Cas9-expressing A549 and STAT1 KO A549 cells were generated using the following lentivirus from Addgene: lentiCas9-BLAST was a gift from Feng Zhang (Addgene viral preparation no. 52962 LV; https://www.addgene.org/52962/; RRID, Addgene_52962) (80). Stable Cas9-expressing lines were selected for with blasticidin. ADAR1 KO cell lines were generated in Cas9-expressing STAT1 KO A549 cells by transfecting a set of three guide RNAs (gRNAs) to human ADAR1 (Horizon; Dharmacon reagent SQ-008630-01-0010) using Lipofectamine RNAiMAX transfection reagent according to the manufacturer’s instructions. Following gRNA transfection, cells were diluted to a concentration of 0.3 cells per mL. One hundred microliters of diluted cells was plated in each well of multiple 96-well plates to isolate single cell clones. Cells were cultured for 2 to 3 weeks with regular medium replacement and then verified for ADAR1 KO via Western blotting.

Flow cytometry.

Cells were trypsinized 1, 2, 4, 6, or 8 days postinfection using 0.25% trypsin for 5 min at 37°C and washed 2 times with 1× Dulbecco phosphate-buffered saline (DPBS), centrifuging between washes at 300 × g. Cells were then fixed by resuspension in 250 μL of 1× BD Cytofix fixation buffer (catalog no. 554655) and incubation on ice for 30 min. After incubation, cells were washed and suspended in BD stain buffer (FBS) (catalog no. 554656). A BD FACSCalibur cytometer was used to acquire GFP signal for samples, and resulting fluorescence-activated cell sorter (FACS) data were analyzed using FlowJo.

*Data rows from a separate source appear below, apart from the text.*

-- ==== Sys2Proof/Machine/Core.lean ====
section
/-! DEFINITION. The machine as the host takes it. -/

def Sys2Proof.core : Host.Core :=
  { State := Sys2Proof.Machine.State, Fault := Sys2Proof.Machine.Fault, Refusal := Sys2Proof.Machine.Refusal,
    step := Sys2Proof.Machine.step, reset := Sys2Proof.Machine.State.reset }
end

RNA-Seq of viral infections.

Preparation of RNA samples for RNA-Seq was performed using the TruSeq stranded mRNA library preparation kit (Illumina) and TruSeq stranded total RNA, with the RiboGold Zero library preparation kit (Illumina) according to the manufacturer’s instructions. Poly(A) RNA-Seq libraries were sequenced on an Illumina NextSeq 500 sequencer, while total RNA-Seq libraries were sequenced on an Illumina NextSeq 500 and a NovaSeq 6000 sequencer.

Amplicon sequencing.

A gene-specific primer to the 5T cassette of SeV N (5′-GTTATCTAGATCCGGTGGATCCCTTG-3′) was used for reverse transcription with SuperScript II reverse transcriptase (Thermo Fisher) on RNA isolated from infected cell lines at various days postinfection according to the manufacturer’s instructions. Resulting cDNA was PCR amplified using CloneAmp HiFi PCR premix (TaKaRa Bio) according to the manufacturer’s instructions. PCR was performed with the following primers to generate 204-bp-long amplicons: forward primer 5′-CGGAGACAATGCAGAGGAGTACG-3′ and reverse primer 5′-GGACCGAAATCATAAGGATGATGGAAAG-3′. The resulting PCR amplicon was sent to Genewiz (Azenta Life Sciences) for “Amplicon-EZ” sequencing.

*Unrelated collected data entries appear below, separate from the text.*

/-- R569, R570, R573: a company command by multicast is never answered: one that does not name the module changes
nothing, one with an invalid tag or a stale counter is refused, shown and counted, and a go command that passes
its checks is staged, its counter the last accepted from its sender. In a session the result of the checks is the
status of the answer. R559, R574: the answer of a target that the last send awaits is counted as done or refused,
and awaited no longer; any other answer changes nothing. A commit that ends leaves its book in the copy chosen
for it, is no longer running, and its request is answered (here with no hand-off held back for the understudy);
without a commit nothing happens. Readings and choices of the model: log entries 82, 84. -/
def Obligations.CompanyCommandsSendsAndCommitsEnd : Prop :=
  ((∀ (m b : List Byte) (x : CompanyMsg) (s : State), s.serving = true → requestOf m = some (.company b) →
       s.companyMsg b = some x →
       (x.addressed = false → exec (.company none m) s = .next s) ∧
       (∀ st : Nat, x.addressed = true → ((s.joinState ≠ 2 ∧ st = 0x0A) ∨
           (s.joinState = 2 ∧ (s.slotValid 7 = false ∨ x.tag ≠ s.companyTag x.signed_ ∨
             x.cmd.counter < Tbl.get 0 s.company.senders x.cmd.sender) ∧ st = 0x0D)) →
         ∃ t, exec (.company none m) s = .next t ∧ t.out = s.out ∧
           t.obj 0x1215 0 = min (s.obj 0x1215 0 + 1) (2 ^ 32 - 1) ∧ t.company.senders = s.company.senders ∧
           t.company.received = leBytes 2 x.cmd.sender ++ leBytes 1 x.cmd.action ++ leBytes 1 st ++
             leBytes 4 x.cmd.counter ++ leBytes 8 x.cmd.at_ ++ leBytes 8 0 ∧
           { t with company := s.company, objs := s.objs } = s) ∧
       (x.addressed = true → s.joinState = 2 → s.slotValid 7 = true → x.tag = s.companyTag x.signed_ →
         Tbl.get 0 s.company.senders x.cmd.sender ≤ x.cmd.counter → s.company.senders.length < 64 →
         s.companyExpired s.tai x.cmd = false → x.cmd.action = 1 → s.actionStatus x.cmd = stOK →
         (s.die s.stageDie).staged.length < 16384 →
         ∃ t, exec (.company none m) s = .next t ∧ t.out = s.out ∧ t.obj 0x1215 0 = s.obj 0x1215 0 ∧
           Tbl.get 0 t.company.senders x.cmd.sender = x.cmd.counter + 1 ∧
           (t.die s.stageDie).staged = (s.die s.stageDie).staged ++
             [{ target := 1, code := 0x4420, sub := 0, ptr := 0, value := companyGo x.cmd, who := none }] ∧
           t.regs = s.regs)) ∧
     (∀ (n : Fin 33) (m b : List Byte) (s : State), n.val ≠ 0 → Fresh s n (msgId m) → Unheld s →
       requestOf m = some (.company b) →
       (s.companyMsg b = none → ∃ t, exec (.company (some n) m) s = .next t ∧
         t.out = s.out ++ [.message n (respBytes 5 (msgId m) 0x0B 0 [])] ∧
         t.obj 0x110C 0 = min (s.obj 0x110C 0 + 1) (2 ^ 32 - 1)) ∧
       (∀ x, s.companyMsg b = some x →
         (x.addressed = false → ∃ t, exec (.company (some n) m) s = .next t ∧ t.out = s.out ∧
           t.company = s.company ∧ t.regs = s.regs) ∧
         (x.addressed = true → s.joinState = 2 → x.cmd.counter < Tbl.get 0 s.company.senders x.cmd.sender →
           ∃ t, exec (.company (some n) m) s = .next t ∧
             t.out = s.out ++ [.message n (respBytes 5 (msgId m) 0x0D 0 [])] ∧
             t.company.senders = s.company.senders ∧ t.regs = s.regs)))) ∧
  ((∀ (n : BitVec 14) (st : BitVec 8) (s : State),
       (∀ x, s.company.send = some x → n.toNat ∈ x.waits →
         ∃ (t : State) (y : CompanySend), exec (.companyResponse n st) s = .next t ∧ t.company.send = some y ∧
           y.waits = x.waits.erase n.toNat ∧ y.counter = x.counter ∧ y.sent = x.sent ∧
           y.ok = (if st = 0 then x.ok + 1 else x.ok) ∧ y.refused = (if st = 0 then x.refused else x.refused + 1) ∧
           { t with company := { t.company with send := some x } } = s) ∧
       (s.company.send = none ∨ (∃ x, s.company.send = some x ∧ n.toNat ∉ x.waits) →
         exec (.companyResponse n st) s = .next s)) ∧
     (∀ s : State,
       (s.committing = none → exec .promptCommitEnd s = .next s) ∧
       (∀ b who, s.committing = some (b, who) → s.twin.held = [] → ∃ t, exec .promptCommitEnd s = .next t ∧ t.committing = none ∧
         (t.die s.stageDie).books =
           (s.die s.stageDie).books.set (s.die s.stageDie).commitTarget (some b) ∧
         (t.die s.stageDie).everSeq = b.seq ∧ (who = none → t.regs = s.regs ∧ t.out = s.out) ∧
         (∀ n r q x, who = some (n, r, 0) → n ≠ 0 → Unheld s → s.serving = true →
           s.progress.find? (fun q => decide (q.session = n ∧ q.request = r)) = some q → q.items = [(x, none)] →
           t.out = s.out ++ [.message n (respBytes q.type r 0 0 ([1, 0, 0, 0] ++ x ++ [0]))]))))

/-- R19, R593: a read of the low word of a 64-bit value returns it and copies the high word to the port's shadow; a
read of the high word returns the shadow and releases it, or the live word where none is held; a read of a
register that clears by reading returns its value and clears those fields, or, of QCM, the high-water mark of the
selected queue; nothing else changes. R594: a write of a high word is held for its port and has no other effect;
a write of the low word commits both and clears what is held, so that without a high word it commits 0: of the
multicast hash, of the base time of the gate list, and of a measured PTP offset, which is then judged. Readings
and choices of the model: log entry 97. -/
def Obligations.PairAndClearingAccessesAreWhole : Prop :=
  (∀ (p : Port) (addr : Word) (b : Block) (r : RegDesc) (off : Nat) (s : State), s.power.on = true →
       s.namedReg addr.toNat = some (b, r, off) →
       (off ∈ b.lows → ∃ t, exec (.lowWordRead p addr) s = .next t ∧
         t.out = s.out ++ [.regRead p addr.toNat (BitVec.ofNat 32 (s.wordAt b off))] ∧
         t.shadowAt p (b.base + off) = some (s.wordAt b (off + 4)) ∧
         { t with out := s.out, portShadows := s.portShadows } = s) ∧
       (∀ low, off = low + 4 → low ∈ b.lows →
         (∀ h, s.shadowAt p (b.base + low) = some h → ∃ t, exec (.highWordRead p addr) s = .next t ∧
           t.out = s.out ++ [.regRead p addr.toNat (BitVec.ofNat 32 h)] ∧
           t.shadowAt p (b.base + low) = none ∧ { t with out := s.out, portShadows := s.portShadows } = s) ∧
         (s.shadowAt p (b.base + low) = none → exec (.highWordRead p addr) s =
           .next (s.emit (.regRead p addr.toNat (BitVec.ofNat 32 (s.wordAt b off)))))) ∧
       (r.fields.any (fun f => decide (f.acc = .rc)) = true → ∃ t, exec (.readClear p addr) s = .next t ∧
         t.out = s.out ++ [.regRead p addr.toNat (BitVec.ofNat 32 (s.wordAt b off))] ∧
         ((∀ d, b ≠ .qcm d) → (∀ f ∈ r.fields, f.acc = .rc →
             t.get ⟨b.base + off, f.lo, f.hi + 1 - f.lo⟩ = 0) ∧
           (∀ g : Fld, (∀ f ∈ r.fields, f.acc = .rc →
             g.key ≠ (⟨b.base + off, f.lo, f.hi + 1 - f.lo⟩ : Fld).key) → t.get g = s.get g) ∧
           { t with out := s.out, regs := s.regs } = s) ∧
         (∀ d, b = .qcm d → queueNamed (s.get (QCM_Q_SEL.queue d)) = true →
           (t.queue (queueKey d (s.get (QCM_Q_SEL.queue d)))).hwm = 0 ∧ t.regs = s.regs))) ∧
  (∀ (p : Port) (addr v : Word) (s : State), s.power.on = true → (p = .host → s.obj 0x1108 0 ≠ 0) →
       (∀ e : Fin 2, (s.eth e).changeAt = none →
         (addr.toNat = ethBase e + 0x28 ∨ addr.toNat = ethBase e + 0x110 →
           ∃ t, exec (.highWordWrite p addr v) s = .next t ∧ t.held p addr.toNat = v.toNat ∧
             { t with holds := s.holds } = s) ∧
         (addr.toNat = ethBase e + 0x24 → ∃ t, exec (.lowWordWrite p addr v) s = .next t ∧
           t.get (ETH_MC_HASH_LO.hash_lo e) = v.toNat ∧
           t.get (ETH_MC_HASH_HI.hash_hi e) = s.held p (ethBase e + 0x28) % 2 ^ 32 ∧
           t.held p (ethBase e + 0x28) = 0 ∧ RegsBut [ETH_MC_HASH_LO.hash_lo e, ETH_MC_HASH_HI.hash_hi e] s t) ∧
         (addr.toNat = ethBase e + 0x10C → ∃ t, exec (.lowWordWrite p addr v) s = .next t ∧
           t.get (ETH_GCL_BASE_LO.base_lo e) = v.toNat ∧
           t.get (ETH_GCL_BASE_HI.base_hi e) = s.held p (ethBase e + 0x110) % 2 ^ 32 ∧
           t.held p (ethBase e + 0x110) = 0 ∧ RegsBut [ETH_GCL_BASE_LO.base_lo e, ETH_GCL_BASE_HI.base_hi e] s t)) ∧
       (p ≠ .host → addr.toNat = 0xC0090014 → ∃ t, exec (.highWordWrite p addr v) s = .next t ∧
         t.held p 0xC0090014 = v.toNat ∧ { t with holds := s.holds } = s) ∧
       (p ≠ .host → addr.toNat = 0xC0090010 → s.get PTP_CTRL.enable = 0 →
         ∃ t, exec (.lowWordWrite p addr v) s = .next t ∧ t.get PTP_LAST_LO.last_lo = v.toNat ∧
           t.get PTP_LAST_HI.last_hi = s.held p 0xC0090014 % 2 ^ 32 ∧ t.held p 0xC0090014 = 0 ∧
           RegsBut [PTP_LAST_LO.last_lo, PTP_LAST_HI.last_hi] s t))

/-- R19, R20, R21, R583, R587, R591, R592, R598: a register write, at the base or an alias offset of an assigned
register. It is a violation of kind 2 where no field takes a write, of kind 7 at an alias without an RW field, of
kind 11 while host-port writes are locked (at its base the message control and claim registers are exempt), of
the kind its block's rules give it, or of kind 1 at an unassigned offset; otherwise, where the register is a
plain one, each field takes its part by its access code, and nothing else changes, but that a write to a status
or enable register, which may end an interrupt line, first latches every line that is high (R602). In space 0b00
while no die holds the stage it finds no target. R584, R597, R599: a violation leaves its address, requester,
kind and direction in the violation registers of its window with valid set, is counted there and posted, and a
host-port one is a failed word; no other register changes. Readings and choices of the model: log entries 95, 97. -/
def Obligations.RegisterWritesAndViolations : Prop :=
  ((∀ (p : Port) (addr v : Word) (b : Block) (off g : Nat) (a : Access) (s : State), s.power.on = true →
       busAddr s.holder addr.toNat = some g → s.place g = .reg b off →
       a = { port := p, addr := addr.toNat, target := g, write := true, alias_ := decide (aliasOf g ≠ 0) } →
       (s.hostLocked a = true → lockExempt b off = false ∨ aliasOf g ≠ 0 → exec (.registerWrite p addr v) s =
         .next ((s.violate a 11).emit (.refused p addr.toNat 1))) ∧
       (s.hostLocked a = false ∨ (lockExempt b off = true ∧ aliasOf g = 0) →
         (b.register off = none → exec (.registerWrite p addr v) s =
           .next ((s.violate a 1).emit (.refused p addr.toNat 1))) ∧
         (∀ r, b.register off = some r →
           (r.writable = false → aliasOf g = 0 → exec (.registerWrite p addr v) s =
             .next ((s.violate a 2).emit (.refused p addr.toNat 1))) ∧
           (r.rwMask = 0 → aliasOf g ≠ 0 → exec (.registerWrite p addr v) s =
             .next ((s.violate a 7).emit (.refused p addr.toNat 1))) ∧
           (r.writable = true → (aliasOf g ≠ 0 → r.rwMask ≠ 0) →
             (∀ k, s.writeKind a b off (aliasValue s b r off (aliasOf g) v.toNat) = some k →
               exec (.registerWrite p addr v) s = .next ((s.violate a k).emit (.refused p addr.toNat 1))) ∧
             (s.writeKind a b off (aliasValue s b r off (aliasOf g) v.toNat) = none →
               s.special p b off (aliasValue s b r off (aliasOf g) v.toNat) = none →
               (r.fields.map FieldDesc.lo).Nodup →
               ∃ t, exec (.registerWrite p addr v) s = .next t ∧
                 (∀ f ∈ r.fields, t.get ⟨b.base + off, f.lo, f.hi + 1 - f.lo⟩ = storedField f.acc
                   (s.get ⟨b.base + off, f.lo, f.hi + 1 - f.lo⟩)
                   (aliasValue s b r off (aliasOf g) v.toNat / 2 ^ f.lo % 2 ^ (f.hi + 1 - f.lo))
                   (2 ^ (f.hi + 1 - f.lo))) ∧
                 (∀ x : Fld, (∀ f ∈ r.fields,
                   x.key ≠ (⟨b.base + off, f.lo, f.hi + 1 - f.lo⟩ : Fld).key) →
                   (endsLine (b.base + off) = true → ∀ (d : DieId) (i : Nat), i < 8 →
                     x.key ≠ (ICU_PEND.pend d i).key) → t.get x = s.get x) ∧
                 (endsLine (b.base + off) = true → ∀ (d : DieId) (n : Nat), n < 256 →
                   t.icuBit (ICU_PEND.pend d) n = (s.icuBit (ICU_PEND.pend d) n || s.line d n)) ∧
                 { t with regs := s.regs } = s))))) ∧
     (∀ (p : Port) (addr v : Word) (s : State),
       (s.power.on = false → exec (.registerWrite p addr v) s = .next s) ∧
       (s.power.on = true → s.holder = none → addr.toNat < 2 ^ 30 → p ≠ .host →
         exec (.registerWrite p addr v) s = .next (s.emit (.refused p addr.toNat 4))))) ∧
  (∀ (a : Access) (kind : Nat) (s t : State), kind < 16 → a.addr < 2 ^ 32 → t = s.violate a kind →
       ∀ w, w = violWindow a → t.get (VIOL_ADDR.addr w) = a.addr ∧ t.get (VIOL_INFO.valid w) = 1 ∧
         t.get (VIOL_INFO.requester w) = a.port.num ∧ t.get (VIOL_INFO.kind w) = kind ∧
         t.get (VIOL_INFO.write w) = b2n a.write ∧ t.get (VIOL_INFO.alias_ w) = b2n a.alias_ ∧
         t.get (VIOL_COUNT.count w) = min (s.get (VIOL_COUNT.count w) + 1) (2 ^ 32 - 1) ∧
         (∃ x : Post, t.posts = s.posts ++ [x] ∧ x.code = 0x0061 ∧ x.tick = s.now) ∧
         (a.port = .host → t.get HPT_ERR_ADDR.addr = a.addr ∧ t.get HPT_STATUS.last_code = 1 ∧
           t.get HPT_ERRORS.count = min (s.get HPT_ERRORS.count + 1) (2 ^ 32 - 1) ∧
           t.get HPT_INT_STATUS.error = 1) ∧
         RegsBut ([VIOL_ADDR.addr w, VIOL_INFO.valid w, VIOL_INFO.requester w, VIOL_INFO.kind w, VIOL_INFO.write w,
           VIOL_INFO.alias_ w, VIOL_COUNT.count w] ++ (if a.port = .host then [HPT_ERR_ADDR.addr,
           HPT_STATUS.last_code, HPT_ERRORS.count, HPT_INT_STATUS.error] else [])) s t ∧
         { t with regs := s.regs, posts := s.posts } = s)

Bioinformatic and statistical analysis.

For differential gene expression analysis, the RNA-Seq alignment application on Basespace (Illumina) was used to align reads from RNA-Seq to a reference human genome (h19), and the resulting alignments were used with DESeq2 (81). A heatmap for differentially expressed genes (DEGs) was generated using ggplot2 and a custom R script (82). Alignments of viral reads to rSeV genomes and 5T cassette amplicon reference were performed using Bowtie 2 (83). All other statistical analysis was performed using Prism 9 (GraphPad Software), with details of statistical methods used given in the corresponding figure legends.

Sequencing readouts of viral 5T insertion sites were generated via amplicon sequencing as described above. Due to the large accumulation of point mutations across samples, amplicon reads were aligned to a reference unmodified 5T sequence using Magic-BLAST (NCBI). SAM files of Magic-BLAST alignments and BAM files of full viral genome Bowtie alignments were visualized using a custom R script.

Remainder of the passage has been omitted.